[[ Material supplied, beginning ]]
-- ==== Sys2Proof/Machine/Ops.lean ====
section
/-! DEFINITION. The named operations over the state: keys, registers, positions, path checks and translation, taking a
trap and returning from one, and the frames of the meanings of encoded forms. -/

/-- The gang of an agent, if it is a cell's. -/
def Sys2Proof.Agent.gang? : Sys2Proof.Agent → Option Nat
  | .aseq k => some (k / 512)
  | .xseq k => some (k / 512)
  | .core _ => none

/-- The cell of an agent, if it is a cell's. -/
def Sys2Proof.Agent.cell? : Sys2Proof.Agent → Option Nat
  | .aseq k => some k
  | .xseq k => some k
  | .core _ => none

namespace Sys2Proof.Machine

/-! ## Keys and maps -/

def partOfCell (k : Nat) : Nat := k / 524288
def gangOfCell (k : Nat) : Nat := k / 512
def indexOfCell (k : Nat) : Nat := k % 512
def partOfGang (g : Nat) : Nat := g / 1024
def gidOfGang (g : Nat) : Nat := g % 1024
def cellKey (gang c : Nat) : Nat := gang * 512 + c
def unitKey (slot unit : Nat) : Nat := slot * 32 + unit

/-- Where host memory and slices stand in `State.mem`. -/
def hostLoc (a : Nat) : Nat := 2 ^ 48 + a
def sliceLoc (unit off : Nat) : Nat := 2 ^ 49 + unit * 2 ^ 30 + off

/-- Slice sizes in bytes (06 R122). -/
def CellType.sliceSize : CellType → Nat
  | .matrix => 0x600000
  | .vector => 0x400000
  | .gather => 0x400000

def bufferSliceSize : Nat := 0xA00000

/-- The cluster of a slot (01 Table 1-2): 0 prompt, 1 token, 2 shared, 3 none. -/
def slotCluster (s : Nat) : Nat :=
  if s = 0 || s = 27 || s = 28 then 2
  else if s ≤ 8 || s = 13 || s = 14 || (17 ≤ s && s ≤ 19) || s = 25 then 0
  else if s ≤ 26 then 1 else 3

def State.part (s : State) (p : Nat) : Partition := s.partitions[p % 8]'(Nat.mod_lt _ (by decide))

def State.setPart (s : State) (p : Nat) (x : Partition) : State :=
  { s with partitions := s.partitions.set (p % 8) x (Nat.mod_lt _ (by decide)) }

def State.core (s : State) (k : Nat) : Core := s.cores[k % 16]'(Nat.mod_lt _ (by decide))

def State.setCore (s : State) (k : Nat) (x : Core) : State :=
  { s with cores := s.cores.set (k % 16) x (Nat.mod_lt _ (by decide)) }

def State.cell? (s : State) (k : Nat) : Option Cell := s.cells.find? k

def State.setCell (s : State) (k : Nat) (c : Cell) : State := { s with cells := s.cells.insert k c }

def State.modCell (s : State) (k : Nat) (f : Cell → Cell) : State := { s with cells := s.cells.modify k f }

/-- Change each cell of a gang that has not exited, at once. -/
def State.modGangCells (s : State) (g : Nat) (f : Cell → Cell) : State :=
  { s with cells := s.cells.map (fun p => if gangOfCell p.1 = g && !p.2.gone then (p.1, f p.2) else p) }

def State.gang? (s : State) (g : Nat) : Option Gang := s.gangs.find? g

def State.setGang (s : State) (g : Nat) (x : Gang) : State := { s with gangs := s.gangs.insert g x }

def State.modGang (s : State) (g : Nat) (f : Gang → Gang) : State := { s with gangs := s.gangs.modify g f }

def State.modLaunch (s : State) (l : Nat) (f : Launch → Launch) : State := { s with launches := s.launches.modify l f }

/-- A free value, and the state that has used it (log 9). -/
def State.free (s : State) : Word × State := (Config.freeValue s.fresh, { s with fresh := s.fresh + 1 })

/-- Keys of the cells of a gang that are not gone, in logical order. -/
def State.gangCells (s : State) (g : Nat) : List (Nat × Cell) :=
  s.cells.filter (fun p => gangOfCell p.1 == g)

/-! ## Registers of an A-seq -/

/-- Reading s0 gives 0 (05 R91). -/
def ASeq.reg (a : ASeq) (d : BitVec 5) : Word := if d = 0 then 0 else a.regs[d.toNat]'(by have := d.isLt; omega)

/-- Writing s0 is ignored (05 R91). -/
def ASeq.setReg (a : ASeq) (d : BitVec 5) (v : Word) : ASeq :=
  if d = 0 then a else { a with regs := a.regs.set d.toNat v (by have := d.isLt; omega) }

/-- The register that an outstanding access will write. -/
def AccessKind.dest : AccessKind → Option (BitVec 5)
  | .load _ d => some d
  | .queueLoad .. => none
  | .store _ => none
  | .atomic _ d _ _ => d
  | .release d => some d
  | .xfer d _ => some d

/-- Some register of the list waits for an outstanding access (05 R93). -/
def ASeq.pending (a : ASeq) (use : List (BitVec 5)) : Bool :=
  a.out.any (fun x => (match x.kind.dest with
    | some d => d != 0 && use.contains d
    | none => false) || (match x.inc with
    | some i => use.contains i.1
    | none => false))

def State.aseq? (s : State) : Agent → Option ASeq
  | .aseq k => (s.cell? k).map (·.a)
  | .xseq k => (s.cell? k).map (·.a)
  | .core k => if k < 16 then some (s.core k).a else none

def State.setASeq (s : State) (ag : Agent) (a : ASeq) : State :=
  match ag with
  | .aseq k => s.modCell k (fun c => { c with a })
  | .xseq k => s.modCell k (fun c => { c with a })
  | .core k => s.setCore k { s.core k with a }

/-- The partition of an agent (00 R9); a control core that no layout has given to a partition names partition 0 (log 106). -/
def State.agentPart (s : State) : Agent → Nat
  | .aseq k => partOfCell k
  | .xseq k => partOfCell k
  | .core k => ((s.core k).part).getD 0

/-- The level at which an agent runs: cells run at user level (00 R10). -/
def State.agentPriv (s : State) : Agent → Priv
  | .core k => (s.core k).priv
  | _ => .user

/-! ## Positions (04) -/

/-- Pop or repeat the levels that end on `q` (04 R75); levels stand top first. -/
def endLevels (q n : Word) : List Level → List Level × Word
  | [] => ([], n)
  | l :: rest =>
    if l.stop = q then
      if l.ln - 1 = 0 then endLevels q n rest
      else ({ l with ln := l.ln - 1, lx := l.lx + 1 } :: rest, l.start)
    else (l :: rest, n)

/-- EndHandling(Q, N) (04 R75). -/
def Pos.endHandling (p : Pos) (q n : Word) : Pos :=
  let r := endLevels q n p.levels
  { p with levels := r.1, pc := r.2, emu := none, boundary := match p.levels with
      | l :: _ => decide (l.stop = q)
      | [] => false }

/-- The Q and N of an instruction of `size` bytes at PC; an emulated instruction has those of the stored one (18 R361). -/
def Pos.last (p : Pos) (size : Nat) : Word :=
  match p.emu with
  | some e => e.last
  | none => p.pc + BitVec.ofNat 64 (size - 4)

def Pos.next (p : Pos) (size : Nat) : Word :=
  match p.emu with
  | some e => e.next
  | none => p.pc + BitVec.ofNat 64 size

/-- End handling of an instruction of `size` bytes that transfers no control. -/
def Pos.retire (p : Pos) (size : Nat) : Pos := p.endHandling (p.last size) (p.next size)

/-- Transfer(T) (04 R79): levels that do not hold the target are popped. -/
def Pos.transfer (p : Pos) (t : Word) : Pos :=
  { p with
    pc := t
    levels := p.levels.dropWhile (fun l => !(decide (l.start ≤ t) && decide (t ≤ l.stop)))
    boundary := false
    emu := none }

/-- lxk and lnk of absolute level k, 0 when vacant (04 R71). -/
def Pos.level? (p : Pos) (k : Nat) : Option Level := p.levels.reverse[k]?

def Pos.lx (p : Pos) (k : Nat) : Word := ((p.level? k).map (·.lx)).getD 0
def Pos.ln (p : Pos) (k : Nat) : Word := ((p.level? k).map (·.ln)).getD 0

/-- The position at launch (04 R72). -/
def Pos.entry (pc : Word) : Pos := { pc, levels := [], exited := false, boundary := false, emu := none }

def ASeq.retire (a : ASeq) (size : Nat) : ASeq := { a with pos := a.pos.retire size }

def ASeq.fresh (pc : Word) (mb : Vector Word 16) : ASeq :=
  { pos := Pos.entry pc, regs := Vector.replicate 32 0, mb, out := [], nextId := 0 }

/-! ## Who issues -/

/-- The gang stands in its cells and runs (17 R334). -/
def GangState.runs : GangState → Bool
  | .resident => true
  | .halting => true
  | _ => false

/-- A partition that is formed and not stopped (18 R351). -/
def Partition.live (p : Partition) : Bool := p.formed && !p.stopped

/-- Both sequencers of the cell may issue words (18 R347, R366). -/
def State.cellRuns (s : State) (k : Nat) (c : Cell) : Bool :=
  !c.gone && c.trap.isNone && !c.halted && (s.part (partOfCell k)).live &&
    (match s.gang? (gangOfCell k) with
     | some g => g.state.runs
     | none => false)

/-- The lifetime record and key of a unit (21 R404, R407). -/
def UnitLife.new : UnitLife := { wused := 0, wstate := 0, cause := 0, alarms := 0, key := 0, nomhold := false }

def State.unitLife (s : State) (u : Nat) : UnitLife := s.life.getD u UnitLife.new

def Cell.unitOf (c : Cell) : Nat := unitKey c.slot c.unit

/-- The package cycle `t` is one of the cell's own. A cell that is healthy, or whose nominal clock is held, misses none; any
other works in four package cycles of five (00 R5, 16 R313, 21 Table 21-1; log 99). -/
def State.clockedAt (s : State) (c : Cell) (t : Word) : Bool :=
  let l := s.unitLife c.unitOf
  l.wstate == 0 || l.nomhold || (t - c.phase).toNat % 5 != 4

def State.clocked (s : State) (key : Nat) : Bool :=
  match s.cell? key with
  | some c => s.clockedAt c s.now
  | none => true

/-- The cell's own cycles after package cycle `t`, up to eight package cycles back (00 R5). -/
def State.ownAge (s : State) (c : Cell) (t : Word) : Nat :=
  (List.range (min 8 (s.now - t).toNat)).countP (fun k => s.clockedAt c (s.now - BitVec.ofNat 64 k))

/-- A halt request is outstanding and the A-seq stands at an iteration boundary: it issues nothing further (18 R366). -/
def State.heldAtBoundary (s : State) (k : Nat) (c : Cell) : Bool :=
  c.a.pos.boundary && (match s.gang? (gangOfCell k) with
    | some g => g.state == .halting
    | none => false)

/-- The sequencer may issue a word now. -/
def State.issuing (s : State) : Agent → Bool
  | .aseq k =>
    match s.cell? k with
    | some c => s.cellRuns k c && !c.a.pos.exited && c.waiting.isNone && c.until_.isNone && !s.heldAtBoundary k c
    | none => false
  | .xseq k =>
    match s.cell? k with
    | some c => s.cellRuns k c && !c.x.issued &&
        (!c.x.pos.exited || !c.x.moves.isEmpty || !c.x.ops.isEmpty)
    | none => false
  | .core k => decide (k < 16) &&
    (let c := s.core k
     c.running && c.trap.isNone && c.wait.isNone && !c.a.pos.exited && s.pkgstat.getLsbD 0 == false &&
      (match c.part with
       | some p => (s.part p).live
       | none => decide (c.priv = .root)))

/-! ## Paths (06 R120 to R124) -/

/-- How an access uses its entry (19 R381). -/
inductive Probe where
  | read
  | write
  | fetch
  | atomic
  deriving DecidableEq, Repr

def Probe.writes : Probe → Bool
  | .write => true
  | .atomic => true
  | _ => false

/-- Must-be-zero bits of a path (06 Table 6-1). -/
def pathMbz (p ea : Nat) : Nat :=
  if p = 1 then bits ea 59 40 else if p = 3 then bits ea 59 30 else bits ea 59 48

/-- The index of the t-th set bit below `n`, if there is one. -/
def nthSet (mask : Nat) : Nat → Nat → Nat → Option Nat
  | 0, _, _ => none
  | n + 1, k, t =>
    if mask.testBit k then (if t = 0 then some k else nthSet mask n (k + 1) (t - 1)) else nthSet mask n (k + 1) t

/-- The physical slot of logical buffer die k, 0x1F beyond NBUF (06 Table 6-4). -/
def Partition.bufferSlot (p : Partition) (k : Nat) : Nat := bits p.dremap.toNat (5 * k + 4) (5 * k)

def Partition.nbuf (p : Partition) : Nat := bits p.dremap.toNat 43 40

/-- The t-th usable slice of a buffer die (06 R122); one that failed at run time keeps its numbering (22 R419). -/
def State.bufferUnit (s : State) (slot t : Nat) : Option Nat :=
  nthSet ((s.lostDies.getD slot (s.diecell[slot % 32]'(Nat.mod_lt _ (by decide)))).toNat % 2 ^ 16) 16 0 t

/-- Where a comb name leads: a byte of a slice, or a byte of the slice of an exited cell (06 R132), or a code of
06 Table 6-2. `gang` is the issuer's gang; a control core has none. -/
inductive CombLoc where
  | at_ (loc : Nat)
  | exited
  | code (c : Nat)
  deriving DecidableEq, Repr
[[ Material supplied, end ]]
Description of the task: Taking the listing above as the source, transcribe only the lines starting at the line with "def Pos.retire (p" and going through the line with "other works in", unaltered and with both ends included.

Solution for this task:
def Pos.retire (p : Pos) (size : Nat) : Pos := p.endHandling (p.last size) (p.next size)

/-- Transfer(T) (04 R79): levels that do not hold the target are popped. -/
def Pos.transfer (p : Pos) (t : Word) : Pos :=
  { p with
    pc := t
    levels := p.levels.dropWhile (fun l => !(decide (l.start ≤ t) && decide (t ≤ l.stop)))
    boundary := false
    emu := none }

/-- lxk and lnk of absolute level k, 0 when vacant (04 R71). -/
def Pos.level? (p : Pos) (k : Nat) : Option Level := p.levels.reverse[k]?

def Pos.lx (p : Pos) (k : Nat) : Word := ((p.level? k).map (·.lx)).getD 0
def Pos.ln (p : Pos) (k : Nat) : Word := ((p.level? k).map (·.ln)).getD 0

/-- The position at launch (04 R72). -/
def Pos.entry (pc : Word) : Pos := { pc, levels := [], exited := false, boundary := false, emu := none }

def ASeq.retire (a : ASeq) (size : Nat) : ASeq := { a with pos := a.pos.retire size }

def ASeq.fresh (pc : Word) (mb : Vector Word 16) : ASeq :=
  { pos := Pos.entry pc, regs := Vector.replicate 32 0, mb, out := [], nextId := 0 }

/-! ## Who issues -/

/-- The gang stands in its cells and runs (17 R334). -/
def GangState.runs : GangState → Bool
  | .resident => true
  | .halting => true
  | _ => false

/-- A partition that is formed and not stopped (18 R351). -/
def Partition.live (p : Partition) : Bool := p.formed && !p.stopped

/-- Both sequencers of the cell may issue words (18 R347, R366). -/
def State.cellRuns (s : State) (k : Nat) (c : Cell) : Bool :=
  !c.gone && c.trap.isNone && !c.halted && (s.part (partOfCell k)).live &&
    (match s.gang? (gangOfCell k) with
     | some g => g.state.runs
     | none => false)

/-- The lifetime record and key of a unit (21 R404, R407). -/
def UnitLife.new : UnitLife := { wused := 0, wstate := 0, cause := 0, alarms := 0, key := 0, nomhold := false }

def State.unitLife (s : State) (u : Nat) : UnitLife := s.life.getD u UnitLife.new

def Cell.unitOf (c : Cell) : Nat := unitKey c.slot c.unit

/-- The package cycle `t` is one of the cell's own. A cell that is healthy, or whose nominal clock is held, misses none; any
other works in four package cycles of five (00 R5, 16 R313, 21 Table 21-1; log 99). -/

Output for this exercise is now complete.